### PROVIDED DATA
^^^^^^^^^^^^^^^^

/-! ### `State.consume`: the input port -/
@[simp] theorem State.consume_tick (rest : List Input) (s : State) : (s.consume rest).tick = s.tick := rfl
@[simp] theorem State.consume_ss (rest : List Input) (s : State) : (s.consume rest).ss = s.ss := rfl
@[simp] theorem State.consume_mm (rest : List Input) (s : State) : (s.consume rest).mm = s.mm := rfl
@[simp] theorem State.consume_hh (rest : List Input) (s : State) : (s.consume rest).hh = s.hh := rfl
@[simp] theorem State.consume_ref (rest : List Input) (s : State) : (s.consume rest).ref = s.ref := rfl
@[simp] theorem State.consume_buf (rest : List Input) (s : State) : (s.consume rest).buf = s.buf := rfl
@[simp] theorem State.consume_pos (rest : List Input) (s : State) : (s.consume rest).pos = s.pos := rfl
@[simp] theorem State.consume_par_run (rest : List Input) (s : State) : (s.consume rest).par_run = s.par_run := rfl
@[simp] theorem State.consume_par_min (rest : List Input) (s : State) : (s.consume rest).par_min = s.par_min := rfl
@[simp] theorem State.consume_par_hour (rest : List Input) (s : State) : (s.consume rest).par_hour = s.par_hour := rfl
@[simp] theorem State.consume_par_date (rest : List Input) (s : State) : (s.consume rest).par_date = s.par_date := rfl
@[simp] theorem State.consume_dt (rest : List Input) (s : State) : (s.consume rest).dt = s.dt := rfl
@[simp] theorem State.consume_last_sync (rest : List Input) (s : State) : (s.consume rest).last_sync = s.last_sync := rfl
@[simp] theorem State.consume_inverted (rest : List Input) (s : State) : (s.consume rest).inverted = s.inverted := rfl
@[simp] theorem State.consume_indicator (rest : List Input) (s : State) : (s.consume rest).indicator = s.indicator := rfl
@[simp] theorem State.consume_results (rest : List Input) (s : State) : (s.consume rest).results = s.results := rfl
@[simp] theorem State.consume_lastTime (rest : List Input) (s : State) : (s.consume rest).lastTime = s.lastTime := rfl
@[simp] theorem State.consume_inputs (rest : List Input) (s : State) : (s.consume rest).inputs = rest := rfl

/-! ### `State.offerWord`: the input port -/
@[simp] theorem State.offerWord_tick (n : Nat) (s : State) : (s.offerWord n).tick = s.tick := rfl
@[simp] theorem State.offerWord_ss (n : Nat) (s : State) : (s.offerWord n).ss = s.ss := rfl
@[simp] theorem State.offerWord_mm (n : Nat) (s : State) : (s.offerWord n).mm = s.mm := rfl
@[simp] theorem State.offerWord_hh (n : Nat) (s : State) : (s.offerWord n).hh = s.hh := rfl
@[simp] theorem State.offerWord_ref (n : Nat) (s : State) : (s.offerWord n).ref = s.ref := rfl
@[simp] theorem State.offerWord_buf (n : Nat) (s : State) : (s.offerWord n).buf = s.buf := rfl
@[simp] theorem State.offerWord_pos (n : Nat) (s : State) : (s.offerWord n).pos = s.pos := rfl
@[simp] theorem State.offerWord_par_run (n : Nat) (s : State) : (s.offerWord n).par_run = s.par_run := rfl
@[simp] theorem State.offerWord_par_min (n : Nat) (s : State) : (s.offerWord n).par_min = s.par_min := rfl
@[simp] theorem State.offerWord_par_hour (n : Nat) (s : State) : (s.offerWord n).par_hour = s.par_hour := rfl
@[simp] theorem State.offerWord_par_date (n : Nat) (s : State) : (s.offerWord n).par_date = s.par_date := rfl
@[simp] theorem State.offerWord_dt (n : Nat) (s : State) : (s.offerWord n).dt = s.dt := rfl
@[simp] theorem State.offerWord_last_sync (n : Nat) (s : State) : (s.offerWord n).last_sync = s.last_sync := rfl
@[simp] theorem State.offerWord_inverted (n : Nat) (s : State) : (s.offerWord n).inverted = s.inverted := rfl
@[simp] theorem State.offerWord_indicator (n : Nat) (s : State) : (s.offerWord n).indicator = s.indicator := rfl
@[simp] theorem State.offerWord_results (n : Nat) (s : State) : (s.offerWord n).results = s.results := rfl
@[simp] theorem State.offerWord_lastTime (n : Nat) (s : State) : (s.offerWord n).lastTime = s.lastTime := rfl
@[simp] theorem State.offerWord_inputs (n : Nat) (s : State) : (s.offerWord n).inputs = .word (BitVec.ofNat 36 n) :: s.inputs := rfl

/-! ### `State.parityReset`: step 2 of APPEND (rule R143) -/
@[simp] theorem State.parityReset_tick (s : State) : (s.parityReset).tick = s.tick := by
  unfold State.parityReset; split <;> rfl
@[simp] theorem State.parityReset_ss (s : State) : (s.parityReset).ss = s.ss := by
  unfold State.parityReset; split <;> rfl
@[simp] theorem State.parityReset_mm (s : State) : (s.parityReset).mm = s.mm := by
  unfold State.parityReset; split <;> rfl
@[simp] theorem State.parityReset_hh (s : State) : (s.parityReset).hh = s.hh := by
  unfold State.parityReset; split <;> rfl
@[simp] theorem State.parityReset_ref (s : State) : (s.parityReset).ref = s.ref := by
  unfold State.parityReset; split <;> rfl
@[simp] theorem State.parityReset_buf (s : State) : (s.parityReset).buf = s.buf := by
  unfold State.parityReset; split <;> rfl
@[simp] theorem State.parityReset_pos (s : State) : (s.parityReset).pos = s.pos := by
  unfold State.parityReset; split <;> rfl
@[simp] theorem State.parityReset_par_run (s : State) : (s.parityReset).par_run = if s.pos.toNat = 21 ∨ s.pos.toNat = 29 ∨ s.pos.toNat = 36 then false else s.par_run := by
  unfold State.parityReset; split <;> rfl
@[simp] theorem State.parityReset_par_min (s : State) : (s.parityReset).par_min = s.par_min := by
  unfold State.parityReset; split <;> rfl
@[simp] theorem State.parityReset_par_hour (s : State) : (s.parityReset).par_hour = s.par_hour := by
  unfold State.parityReset; split <;> rfl
@[simp] theorem State.parityReset_par_date (s : State) : (s.parityReset).par_date = s.par_date := by
  unfold State.parityReset; split <;> rfl
@[simp] theorem State.parityReset_dt (s : State) : (s.parityReset).dt = s.dt := by
  unfold State.parityReset; split <;> rfl
@[simp] theorem State.parityReset_last_sync (s : State) : (s.parityReset).last_sync = s.last_sync := by
  unfold State.parityReset; split <;> rfl
@[simp] theorem State.parityReset_inverted (s : State) : (s.parityReset).inverted = s.inverted := by
  unfold State.parityReset; split <;> rfl
@[simp] theorem State.parityReset_indicator (s : State) : (s.parityReset).indicator = s.indicator := by
  unfold State.parityReset; split <;> rfl
@[simp] theorem State.parityReset_results (s : State) : (s.parityReset).results = s.results := by
  unfold State.parityReset; split <;> rfl
@[simp] theorem State.parityReset_lastTime (s : State) : (s.parityReset).lastTime = s.lastTime := by
  unfold State.parityReset; split <;> rfl
@[simp] theorem State.parityReset_inputs (s : State) : (s.parityReset).inputs = s.inputs := by
  unfold State.parityReset; split <;> rfl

^^^^^^^^^^^^^^^^

### TASK STATEMENT
Reproduce the data in its entirety. Keep every character unchanged.

### RESULT BELOW
/-! ### `State.consume`: the input port -/
@[simp] theorem State.consume_tick (rest : List Input) (s : State) : (s.consume rest).tick = s.tick := rfl
@[simp] theorem State.consume_ss (rest : List Input) (s : State) : (s.consume rest).ss = s.ss := rfl
@[simp] theorem State.consume_mm (rest : List Input) (s : State) : (s.consume rest).mm = s.mm := rfl
@[simp] theorem State.consume_hh (rest : List Input) (s : State) : (s.consume rest).hh = s.hh := rfl
@[simp] theorem State.consume_ref (rest : List Input) (s : State) : (s.consume rest).ref = s.ref := rfl
@[simp] theorem State.consume_buf (rest : List Input) (s : State) : (s.consume rest).buf = s.buf := rfl
@[simp] theorem State.consume_pos (rest : List Input) (s : State) : (s.consume rest).pos = s.pos := rfl
@[simp] theorem State.consume_par_run (rest : List Input) (s : State) : (s.consume rest).par_run = s.par_run := rfl
@[simp] theorem State.consume_par_min (rest : List Input) (s : State) : (s.consume rest).par_min = s.par_min := rfl
@[simp] theorem State.consume_par_hour (rest : List Input) (s : State) : (s.consume rest).par_hour = s.par_hour := rfl
@[simp] theorem State.consume_par_date (rest : List Input) (s : State) : (s.consume rest).par_date = s.par_date := rfl
@[simp] theorem State.consume_dt (rest : List Input) (s : State) : (s.consume rest).dt = s.dt := rfl
@[simp] theorem State.consume_last_sync (rest : List Input) (s : State) : (s.consume rest).last_sync = s.last_sync := rfl
@[simp] theorem State.consume_inverted (rest : List Input) (s : State) : (s.consume rest).inverted = s.inverted := rfl
@[simp] theorem State.consume_indicator (rest : List Input) (s : State) : (s.consume rest).indicator = s.indicator := rfl
@[simp] theorem State.consume_results (rest : List Input) (s : State) : (s.consume rest).results = s.results := rfl
@[simp] theorem State.consume_lastTime (rest : List Input) (s : State) : (s.consume rest).lastTime = s.lastTime := rfl
@[simp] theorem State.consume_inputs (rest : List Input) (s : State) : (s.consume rest).inputs = rest := rfl

/-! ### `State.offerWord`: the input port -/
@[simp] theorem State.offerWord_tick (n : Nat) (s : State) : (s.offerWord n).tick = s.tick := rfl
@[simp] theorem State.offerWord_ss (n : Nat) (s : State) : (s.offerWord n).ss = s.ss := rfl
@[simp] theorem State.offerWord_mm (n : Nat) (s : State) : (s.offerWord n).mm = s.mm := rfl
@[simp] theorem State.offerWord_hh (n : Nat) (s : State) : (s.offerWord n).hh = s.hh := rfl
@[simp] theorem State.offerWord_ref (n : Nat) (s : State) : (s.offerWord n).ref = s.ref := rfl
@[simp] theorem State.offerWord_buf (n : Nat) (s : State) : (s.offerWord n).buf = s.buf := rfl
@[simp] theorem State.offerWord_pos (n : Nat) (s : State) : (s.offerWord n).pos = s.pos := rfl
@[simp] theorem State.offerWord_par_run (n : Nat) (s : State) : (s.offerWord n).par_run = s.par_run := rfl
@[simp] theorem State.offerWord_par_min (n : Nat) (s : State) : (s.offerWord n).par_min = s.par_min := rfl
@[simp] theorem State.offerWord_par_hour (n : Nat) (s : State) : (s.offerWord n).par_hour = s.par_hour := rfl
@[simp] theorem State.offerWord_par_date (n : Nat) (s : State) : (s.offerWord n).par_date = s.par_date := rfl
@[simp] theorem State.offerWord_dt (n : Nat) (s : State) : (s.offerWord n).dt = s.dt := rfl
@[simp] theorem State.offerWord_last_sync (n : Nat) (s : State) : (s.offerWord n).last_sync = s.last_sync := rfl
@[simp] theorem State.offerWord_inverted (n : Nat) (s : State) : (s.offerWord n).inverted = s.inverted := rfl
@[simp] theorem State.offerWord_indicator (n : Nat) (s : State) : (s.offerWord n).indicator = s.indicator := rfl
@[simp] theorem State.offerWord_results (n : Nat) (s : State) : (s.offerWord n).results = s.results := rfl
@[simp] theorem State.offerWord_lastTime (n : Nat) (s : State) : (s.offerWord n).lastTime = s.lastTime := rfl
@[simp] theorem State.offerWord_inputs (n : Nat) (s : State) : (s.offerWord n).inputs = .word (BitVec.ofNat 36 n) :: s.inputs := rfl

/-! ### `State.parityReset`: step 2 of APPEND (rule R143) -/
@[simp] theorem State.parityReset_tick (s : State) : (s.parityReset).tick = s.tick := by
  unfold State.parityReset; split <;> rfl
@[simp] theorem State.parityReset_ss (s : State) : (s.parityReset).ss = s.ss := by
  unfold State.parityReset; split <;> rfl
@[simp] theorem State.parityReset_mm (s : State) : (s.parityReset).mm = s.mm := by
  unfold State.parityReset; split <;> rfl
@[simp] theorem State.parityReset_hh (s : State) : (s.parityReset).hh = s.hh := by
  unfold State.parityReset; split <;> rfl
@[simp] theorem State.parityReset_ref (s : State) : (s.parityReset).ref = s.ref := by
  unfold State.parityReset; split <;> rfl
@[simp] theorem State.parityReset_buf (s : State) : (s.parityReset).buf = s.buf := by
  unfold State.parityReset; split <;> rfl
@[simp] theorem State.parityReset_pos (s : State) : (s.parityReset).pos = s.pos := by
  unfold State.parityReset; split <;> rfl
@[simp] theorem State.parityReset_par_run (s : State) : (s.parityReset).par_run = if s.pos.toNat = 21 ∨ s.pos.toNat = 29 ∨ s.pos.toNat = 36 then false else s.par_run := by
  unfold State.parityReset; split <;> rfl
@[simp] theorem State.parityReset_par_min (s : State) : (s.parityReset).par_min = s.par_min := by
  unfold State.parityReset; split <;> rfl
@[simp] theorem State.parityReset_par_hour (s : State) : (s.parityReset).par_hour = s.par_hour := by
  unfold State.parityReset; split <;> rfl
@[simp] theorem State.parityReset_par_date (s : State) : (s.parityReset).par_date = s.par_date := by
  unfold State.parityReset; split <;> rfl
@[simp] theorem State.parityReset_dt (s : State) : (s.parityReset).dt = s.dt := by
  unfold State.parityReset; split <;> rfl
@[simp] theorem State.parityReset_last_sync (s : State) : (s.parityReset).last_sync = s.last_sync := by
  unfold State.parityReset; split <;> rfl
@[simp] theorem State.parityReset_inverted (s : State) : (s.parityReset).inverted = s.inverted := by
  unfold State.parityReset; split <;> rfl
@[simp] theorem State.parityReset_indicator (s : State) : (s.parityReset).indicator = s.indicator := by
  unfold State.parityReset; split <;> rfl
@[simp] theorem State.parityReset_results (s : State) : (s.parityReset).results = s.results := by
  unfold State.parityReset; split <;> rfl
@[simp] theorem State.parityReset_lastTime (s : State) : (s.parityReset).lastTime = s.lastTime := by
  unfold State.parityReset; split <;> rfl
@[simp] theorem State.parityReset_inputs (s : State) : (s.parityReset).inputs = s.inputs := by
  unfold State.parityReset; split <;> rfl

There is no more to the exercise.